In this week’s I Am HISD, which features district students, graduates, employees, and other team members, HISD alumnus and renowned pianist, composer, and bandleader Jason Moran talks about giving back to the HISD schools he attended and receiving a McArthur “genius” grant. He attended McGregor Elementary School, Gregory Lincoln Education Center, and High School for the Performing and Visual Arts. During a recent visit to Houston to engage with students at all three schools, he took time out from his busy schedule to talk to HISD. For more background information see these links: African-American alumni give back and HISD alumni bringing Black History month to life.
You are in year two of a three-year homecoming residency sponsored by Da Camera with the three schools you attended at HISD. What inspired you to give back to students in those schools?
Many of the thought patterns that I continue to use as a mature artist were learned at those schools. Macgregor Elementary is the place where an instrument was first placed in my hands [a violin], and that prompted my parents to buy a piano for all of us boys to practice on. That piano is still in my living room In New York City, and it’s probably the one I play the most. Though they seem fleeting, these ideas that are planted early on in children’s minds are very important.
What is the driving force behind your interactions with the students?
I want to see what new relationships students are developing with one another.

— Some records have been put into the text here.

/-- Settles O42. -/
theorem spdmRequestRowsComplete : Obligations.SpdmRequestRowsComplete := by
  intro s via m hup
  refine ⟨?_, ?_, ?_, ?_, ?_, ?_, ?_, ?_, ?_, ?_, ?_, ?_, ?_, ?_, ?_, exec_spdm_version s via m hup⟩
  · intro hv
    exact ⟨_, rfl, State.spdmRow_of hup (by simp [State.verOk, hv]) rfl⟩
  · intro hv
    refine ⟨_, rfl, State.spdmRow_of hup (by simp [State.verOk]) ?_⟩
    exact if_neg (fun h => hv.elim h.1 h.2)
  · intro hv
    exact ⟨_, rfl, State.spdmRow_of hup hv rfl⟩
  · intro hv
    exact ⟨_, rfl, State.spdmRow_of hup hv rfl⟩
  · intro hv hslot hoff
    obtain ⟨part, a, hpart, ha, hg⟩ := s.getCertificate_of m hslot hoff
    exact ⟨part, a, hpart, ha, State.spdmRow_of hup hv hg⟩
  · intro hv hbad
    refine State.spdmRow_of hup hv (if_pos ?_)
    rcases hbad with h | h <;> simp [h]
  · intro hv hslot hsum
    obtain ⟨a, ha, hg⟩ := s.challengeAuth_of m hslot hsum
    exact ⟨a, ha, State.spdmRow_of hup hv hg⟩
  · intro hv hslot
    exact State.spdmRow_of hup hv (if_pos (by simp [SMsg.head, SHead.msg, hslot]))
  · intro bs hv hb hsign
    obtain ⟨a, ha, hg⟩ := s.measurements_plain m bs hb hsign
    exact ⟨a, ha, State.spdmRow_of hup hv hg⟩
  · intro bs slot hv hb hsign hs hslot
    obtain ⟨a, ha, hg⟩ := s.measurements_signed m bs slot hb hsign hs hslot
    exact ⟨a, ha, State.spdmRow_of hup hv hg⟩
  · intro hv hslot hsum hfull
    exact State.spdmRow_of hup hv (s.keyExchange_busy via m hslot hsum hfull)
  · intro i hv hslot hsum hi
    obtain ⟨priv, u, a, th0, th1, master, v, k, h1, h2, h3, h4, h5, h6, h7, h8, hg⟩ := s.keyExchange_opens via m i hslot hsum hi
    exact ⟨priv, u, a, th0, th1, master, v, k, h1, h2, h3, h4, h5, h6, h7, h8, State.spdmRow_of hup hv hg⟩
  · intro hv he
    exact State.spdmRow_of hup hv (if_pos he)
  · intro hv he
    exact State.spdmRow_of hup hv (if_neg (by simp [he]))
  · intro code
    exact next_only hup rfl

/-- A request in a session gets the row's answer. -/
theorem State.sessRow_of {s : State} {via : SpdmVia} {i code : Nat} {m : SMsg} {g : State → List Byte × State}
    {a : List Byte × State} (hup : s.spdmUp via = true) (hver : s.verOk code m = true) (hg : g s = a) :
    Host.Outcome.next (φ := Fault) (ρ := Refusal) (s.sessRow via i code m g) = .next (s.spdmGive via (some i) m a) := by
  rw [State.sessRow, State.onSpdm, hup, State.only_true, if_pos hver, hg]

/-- A session that is met on its own path. -/
theorem State.sessVia_of (s : State) (i : Nat) (via : SpdmVia) (x : Sess) (hx : s.sec.sess.getD i none = some x)
    (hv : viaSame x.via via = true) : s.sessVia i via = some x := by
  rw [State.sessVia, hx]
  exact if_pos hv

/-- What an established session makes of a request. -/
theorem State.inSess_of (s : State) (i : Nat) (via : SpdmVia) (m : SMsg) (x : Sess) (g : Sess → List Byte × State)
    (hx : s.sessVia i via = some x) (hst : x.st = 2) : s.inSess via i m g = g x := by
  rw [State.inSess, hx]
  exact if_pos hst

/-- FINISH of a session that awaits it: the MAC decides. -/
theorem State.finish_of (s : State) (i : Nat) (via : SpdmVia) (m : SMsg) (x : Sess) (hx : s.sessVia i via = some x)
    (hst : x.st = 1) (hp : m.p1 % 2 = 0) :
    s.finish via i m = if m.body.take 48 = x.finishMac m then
      (s.ans m 0x65 0 0 [], s.setSess i (some { x with
        st := 2, hbAt := s.now
        rxNext := (dirSecrets x.ver (hmac (hkdfExpand x.master (binConcat x.ver 48 "derived" []) 48) (List.replicate 48 0)) "app data"
          (x.th ++ reqRaw m 0xE5 ++ s.ans m 0x65 0 0 [])).1
        txNext := (dirSecrets x.ver (hmac (hkdfExpand x.master (binConcat x.ver 48 "derived" []) 48) (List.replicate 48 0)) "app data"
          (x.th ++ reqRaw m 0xE5 ++ s.ans m 0x65 0 0 [])).2 }))
      else (s.ansErr m seDecrypt, s.setSess i (some { x with st := 3 })) := by
  rw [State.finish, hx]
  dsimp only
  rw [if_neg (by omega), if_neg (by omega)]

/-- A first chunk that fits is taken in whole. -/
theorem State.chunkSend_first (s : State) (via : SpdmVia) (m : SMsg) (bytes : List Byte) (hseq : fieldAt m.body 0 2 = 0)
    (htotal : fieldAt m.body 8 4 ≤ 65536) (hbytes : bytes = (m.body.drop 12).take (fieldAt m.body 4 4))
    (hlen : bytes.length = fieldAt m.body 4 4) (hmax : bytes.length ≤ 65536) :
    s.chunkSend via none m = if bit m.p1 0 = true then
      (s.ans m 0x05 0 m.p2 (leBytes 2 0 ++ ((s.modSec (fun x => { x with chunkIn := [], chunkHandle := m.p2, chunkSeq := 0 })).fitted
          via m ((s.modSec (fun x => { x with chunkIn := [], chunkHandle := m.p2, chunkSeq := 0 })).spdmDo via none (spdmParse bytes).1
            (spdmParse bytes).2)).1),
        ((s.modSec (fun x => { x with chunkIn := [], chunkHandle := m.p2, chunkSeq := 0 })).fitted
          via m ((s.modSec (fun x => { x with chunkIn := [], chunkHandle := m.p2, chunkSeq := 0 })).spdmDo via none (spdmParse bytes).1
            (spdmParse bytes).2)).2)
      else (s.ans m 0x05 0 m.p2 (leBytes 2 0), s.modSec (fun x => { x with chunkIn := bytes, chunkHandle := m.p2, chunkSeq := 1 })) := by
  have hlate : decide (65536 < fieldAt m.body 8 4) = false := decide_eq_false (by omega)
  have hlong : decide (65536 < bytes.length) = false := decide_eq_false (by omega)
  simp only [State.chunkSend, hseq, beq_self_eq_true, if_true, ← hbytes, List.nil_append]
  rw [if_neg (by simp [hlate, hlong, ← hlen])]

/-- Settles O43. -/
theorem spdmSessionRowsComplete : Obligations.SpdmSessionRowsComplete := by
  refine ⟨?_, ?_, ?_, ?_⟩
  · intro s via i x m hup hx hvia
    have hsess := s.sessVia_of i.val via x hx hvia
    refine ⟨?_, ?_, ?_, ?_, ?_⟩
    · intro hv hst hp hmac
      exact ⟨_, _, _, rfl, rfl, rfl, State.sessRow_of hup hv ((s.finish_of i.val via m x hsess hst hp).trans (if_pos hmac))⟩
    · intro hv hst hp hmac
      exact State.sessRow_of hup hv ((s.finish_of i.val via m x hsess hst hp).trans (if_neg hmac))
    · intro hv hst
      exact State.sessRow_of hup hv (s.inSess_of i.val via m x _ hsess hst)
    · intro hv hst hcore hawake
      have hrow : exec (.heartbeat ⟨via, m⟩ i) s = execHeartbeat ⟨via, m⟩ i s := rfl
      rw [hrow, execHeartbeat, if_neg (by simp [hawake])]
      exact State.sessRow_of hup hv (s.inSess_of i.val via m x _ hsess hst)
    · intro hv hst
      refine ⟨fun hp => ?_, fun hp => ?_, fun hp => ?_⟩ <;>
        refine State.sessRow_of hup hv ((s.inSess_of i.val via m x _ hsess hst).trans ?_) <;> simp only [hp] <;> rfl
  · intro s via m bytes head chunk hup hv hbody hseq htotal hbytes hlen hmax
    have hm : m = ⟨m.ver, m.p1, m.p2, head ++ chunk⟩ := by rw [← hbody]
    have hrow : exec (.chunkSend via m.ver m.p1 m.p2 head chunk) s = .next (s.spdmRow via 0x85 m (fun s => s.chunkSend via none m)) := by
      rw [hm]
      rfl
    have hg := s.chunkSend_first via m bytes hseq htotal hbytes hlen hmax
    rw [hrow]
    refine ⟨fun hp => ?_, fun hp => ⟨_, _, rfl, rfl, ?_⟩⟩
    · exact State.spdmRow_of hup hv (hg.trans (if_neg (by simp [hp])))
    · exact State.spdmRow_of hup hv (hg.trans (if_pos hp))
  · intro s via m hup hv hout hhandle hseq
    refine ⟨_, _, _, rfl, rfl, rfl, next_only hup ?_⟩
    have hg : s.verOk 0x86 (m.head.msg m.body) = true := hv
    have hnone : ¬(s.sec.chunkOut = [] ∨ m.p2 ≠ s.sec.outHandle ∨ fieldAt m.body 0 2 ≠ s.sec.outSeq) := by
      simp [hout, hhandle, hseq]
    rw [if_pos hg, SMsg.head_msg, State.chunkGet, if_neg hnone, hseq]
  · intro s i x hx hst hm hdue
    have hrow : exec (.sessionHeartbeatMiss i) s = execSessionHeartbeatMiss i s := rfl
    rw [hrow, execSessionHeartbeatMiss, hx]
    exact next_only (by simp [hst, hm, hdue]) rfl

/-- A key management request in an established session. -/
theorem State.onIdeKm_of {s : State} {i : Nat} {x : Sess} {g : State → State} {t : State}
    (hx : s.sec.sess.getD i none = some x) (hcore : s.coreUp = true) (hawake : s.awake = true) (hst : x.st = 2) (hg : g s = t) :
    Host.Outcome.next (φ := Fault) (ρ := Refusal) (s.onIdeKm i g) = .next t := by
  rw [State.onIdeKm, hx]
  exact next_only (by simp [hcore, hawake, hst]) hg

/-- K_SET_GO and K_SET_STOP of a key that the session programmed. -/
theorem State.ideGo_of (s : State) (i : Nat) (p : Port) (n kset : Nat) (tx : Bool) (sub : Nat) (on : Bool)
    (hmay : s.mayKey i p = true) (hsess : (s.ideOf p n).sess = i + 1) (hkey : bit (s.ideOf p n).keys (keyBit kset tx sub) = true) :
    s.ideGo i p n kset tx sub on = (if on then (s.setIde p n (fun x => x.start kset tx sub)).ideUpdate p n
      else (s.setIde p n (fun x => x.stop kset tx sub)).ideUpdate p n).ideAck i 6 p n kset tx sub 0 := by
  simp only [State.ideGo, hmay, hsess, hkey, beq_self_eq_true, Bool.true_and, Bool.true_or]
  rfl

/-- Settles O44. -/
theorem ideKeyRowsComplete : Obligations.IdeKeyRowsComplete := by
  refine ⟨?_, ?_, ?_⟩
  · intro s i x p hx hcore hawake hst hmay
    refine ⟨⟨_, rfl, State.onIdeKm_of hx hcore hawake hst (if_pos hmay)⟩, ?_, ?_, ?_⟩
    · intro n k tx sub key hfree
      refine State.onIdeKm_of hx hcore hawake hst ?_
      simp only [State.ideKeyProg, hmay]
      rw [if_neg (by decide), if_neg (fun h => hfree.elim (fun h0 => h.1 h0) (fun h0 => h.2 h0))]
      rfl
    · intro n k tx sub key h0 hother
      refine State.onIdeKm_of hx hcore hawake hst ?_
      simp only [State.ideKeyProg, hmay]
      rw [if_neg (by decide), if_pos ⟨h0, hother⟩]
    · intro n k tx sub hsess hkey
      exact ⟨State.onIdeKm_of hx hcore hawake hst (s.ideGo_of i.val p n.val k.val tx sub.val true hmay hsess hkey),
        State.onIdeKm_of hx hcore hawake hst (s.ideGo_of i.val p n.val k.val tx sub.val false hmay hsess hkey)⟩
  · intro s n i x p k tx sub key hx hcore hawake hst hmay
    exact State.onIdeKm_of hx hcore hawake hst (if_pos (by simp [hmay]))
  · intro s keyed chain cs hrun hstate hrole hcs
    have hg : (s.running && decide (s.reg K.secRootIdeState = 1)) = true := by simp [hrun, hstate]
    refine ⟨next_only hg ?_, next_only hg ?_⟩
    · rw [State.rootIdeEnd, if_neg (by simp [hrole])]
      rfl
    · subst hcs
      rw [State.rootIdeEnd, if_neg (by simp [hrole])]
      simp

end Sys2Proof.Machine
end

section
/-! PROOFS. Frames, MCTP and the voltage requests (chapter 17). -/

namespace Sys2Proof.Machine
open Sys2Proof

/-- The I3C target is up and addressed: the guard of its transfers. -/
theorem State.i3cReached (s : State) (hup : s.mgmt.i3cUp = true) (h0 : s.i3cAddr ≠ 0) :
    (s.mgmt.i3cUp && decide (s.i3cAddr ≠ 0)) = true := by
  simp [hup, h0]

/-- In the Run and Trim modes the target listens, and its transfers are taken at once. -/
theorem State.listens_awake (s : State) (hm : s.reg K.modeNow ≤ 1) : (s.listens && !s.inWindow) = true := by
  rw [State.listens, State.inWindow, decide_eq_true (by omega), decide_eq_true (by omega), decide_eq_false (by omega)]
  rfl

theorem State.listens_asleep (s : State) (hm : s.reg K.modeNow = 2 ∨ s.reg K.modeNow = 3 ∨ s.inWindow = true) :
    (s.listens && !s.inWindow) = false := by
  rcases hm with h | h | h <;> simp [State.listens, h]

/-- A frame written and a frame read while the target listens. -/
theorem exec_i3cPrivateWrite_awake (s : State) (bytes : List Byte) (hup : s.mgmt.i3cUp = true) (h0 : s.i3cAddr ≠ 0)
    (hm : s.reg K.modeNow ≤ 1) : exec (.i3cPrivateWrite bytes) s = .next (s.privateWrite bytes) :=
  next_only (s.i3cReached hup h0) (if_pos (s.listens_awake hm))

theorem exec_i3cPrivateRead_awake (s : State) (n : Nat) (hup : s.mgmt.i3cUp = true) (h0 : s.i3cAddr ≠ 0)
    (hm : s.reg K.modeNow ≤ 1) : exec (.i3cPrivateRead n) s = .next (s.privateRead n) :=
  next_only (s.i3cReached hup h0) (if_pos (s.listens_awake hm))

/-- The last byte of a frame is its check byte. -/
theorem fieldAt_last (f : List Byte) (b : Byte) : fieldAt (f ++ [b]) f.length 1 = b.toNat := by
  rw [fieldAt, List.drop_left]
  simp [leNat]

/-- A frame written is acknowledged unless an answer waits, and its check byte is held against its bytes. -/
theorem State.privateWrite_acked (s : State) (f : List Byte) (b : Byte) (hm : s.reg K.modeNow ≤ 1)
    (hfree : s.reg K.i3cBinding ≠ 0 ∨ s.mgmt.resp = []) :
    ∃ t : State, t = s.emit (.i3c s.i3cAddr true []) ∧ s.privateWrite (f ++ [b]) =
      if crc8 (leBytes 1 (2 * s.i3cAddr) ++ f) ≠ b.toNat
      then ({ t with mgmt := { t.mgmt with pecBad := true } } : State).bump K.dictFrameErrors 1 else t.privateGood f := by
  have hbusy : ¬(s.reg K.i3cBinding = 0 ∧ s.mgmt.resp ≠ []) := fun h => hfree.elim (fun h1 => h1 h.1) (fun h1 => h.2 h1)
  refine ⟨_, rfl, ?_⟩
  simp only [State.privateWrite, s.entryAbort_of_not_entering 2 (by omega)]
  rw [if_neg hbusy, if_neg (by simp), List.dropLast_concat, fieldAt_last]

I want to figure out where music and the other fine arts intersect, and then build bridges between them. I want to witness what is happening in the schools and be a part of it. Statistics don’t tell you what is happening in the classroom. When you hear students and watch them express themselves, that’s impactful.
I know that collaboration is part of your creative process. You said you work with choreographers, writers, and many other types of artists. When did that become such a focus?
A lot of those ideas about collaboration began at HSPVA – just being in a building where visual artists, drama, choir, and orchestra intersect. We had core classes together but then separated into our various disciplines. The conversations were unbelievable. I knew when I got to New York that part of what I was supposed to do as a musician was be aware of what else was happening in the arts, not just jazz and music but the scene as a whole, from theater to literature to film to dance. I set out to find my tribe, the people who think like I do. Having conversations that aren’t always music-centered has made me a more well-rounded human being. It’s important to find other perspectives.
When you were in high school, did you ever imagine a future like the one you are now living?[Laughs] It’s astonishing. I couldn’t imagine a career like this in high school, let alone at age 6 when I started playing the violin. I didn’t know what a musician does, let alone how to make a living. There’s an international community who believes strongly that art should be around. We have to keep the art machine well-oiled, running, and updated. As a musician, I have learned more about how people work together than I ever did from social studies class. The piano has been my passport into artistic communities around the world – it has taken me everywhere.
You won a McArthur Fellowship, you wrote the musical score for the movie, “Selma,” you are jazz director at the Kennedy Center, and on the faculty of the New England Conservatory. Which recognition has meant the most to you?
Recognition is a byproduct of hard work. If I play a piece of music, and my kids and my wife all like it, I know that I am doing something right. Those recognitions are what give me the confidence to go out and perform. Of course you’re happy when someone appreciates your work. There is a great saxophonist named Benny Golson, and we were playing a slow ballad in a venue in Holland. A ballad is considered the true test of a jazz musician, because you can hear every gap. As I was taking my solo, I saw him watching me, and afterward he said, “You can play all that fast stuff, but when it’s time to play slow, you really know how to play slow.” For a jazz musician, that means you got your stripe.
Your wife, Alicia Hall Moran, is a performer as well. Do you ever collaborate?
My wife is a classical singer and composer, and she has been my partner on every decision I have made. She has been behind the scenes, helping me navigate and giving me her feminist viewpoint. It’s very helpful to have a partner who understands. She is a true inspiration.
Do your young twin sons play the piano?
They are dancers right now, and I’ve seen them inhabit what it is to make movement. They will have to play piano someday, though, because we have a lot of pianos in our house. They are going to inherit them, so they will eventually play.
Maybe one day all four of you will collaborate.
It’s already happened, but there is more to do. Being around kids wakes you up to how artistic decisions are made. It is refreshing when you see where the mind can go in making artistic choices. Children make them with casual amounts of brilliance.
Where your parents musical?
My parents were appreciators. They liked to hear music, and took us to museums, the ballet, the symphony. They wanted us to have arts literacy. I’m the musician, but my two brothers really understand how to look and listen, and how to discuss work, both abstract and concrete. Our parents instilled in us that a diet of the arts is just as important as sports or anything else.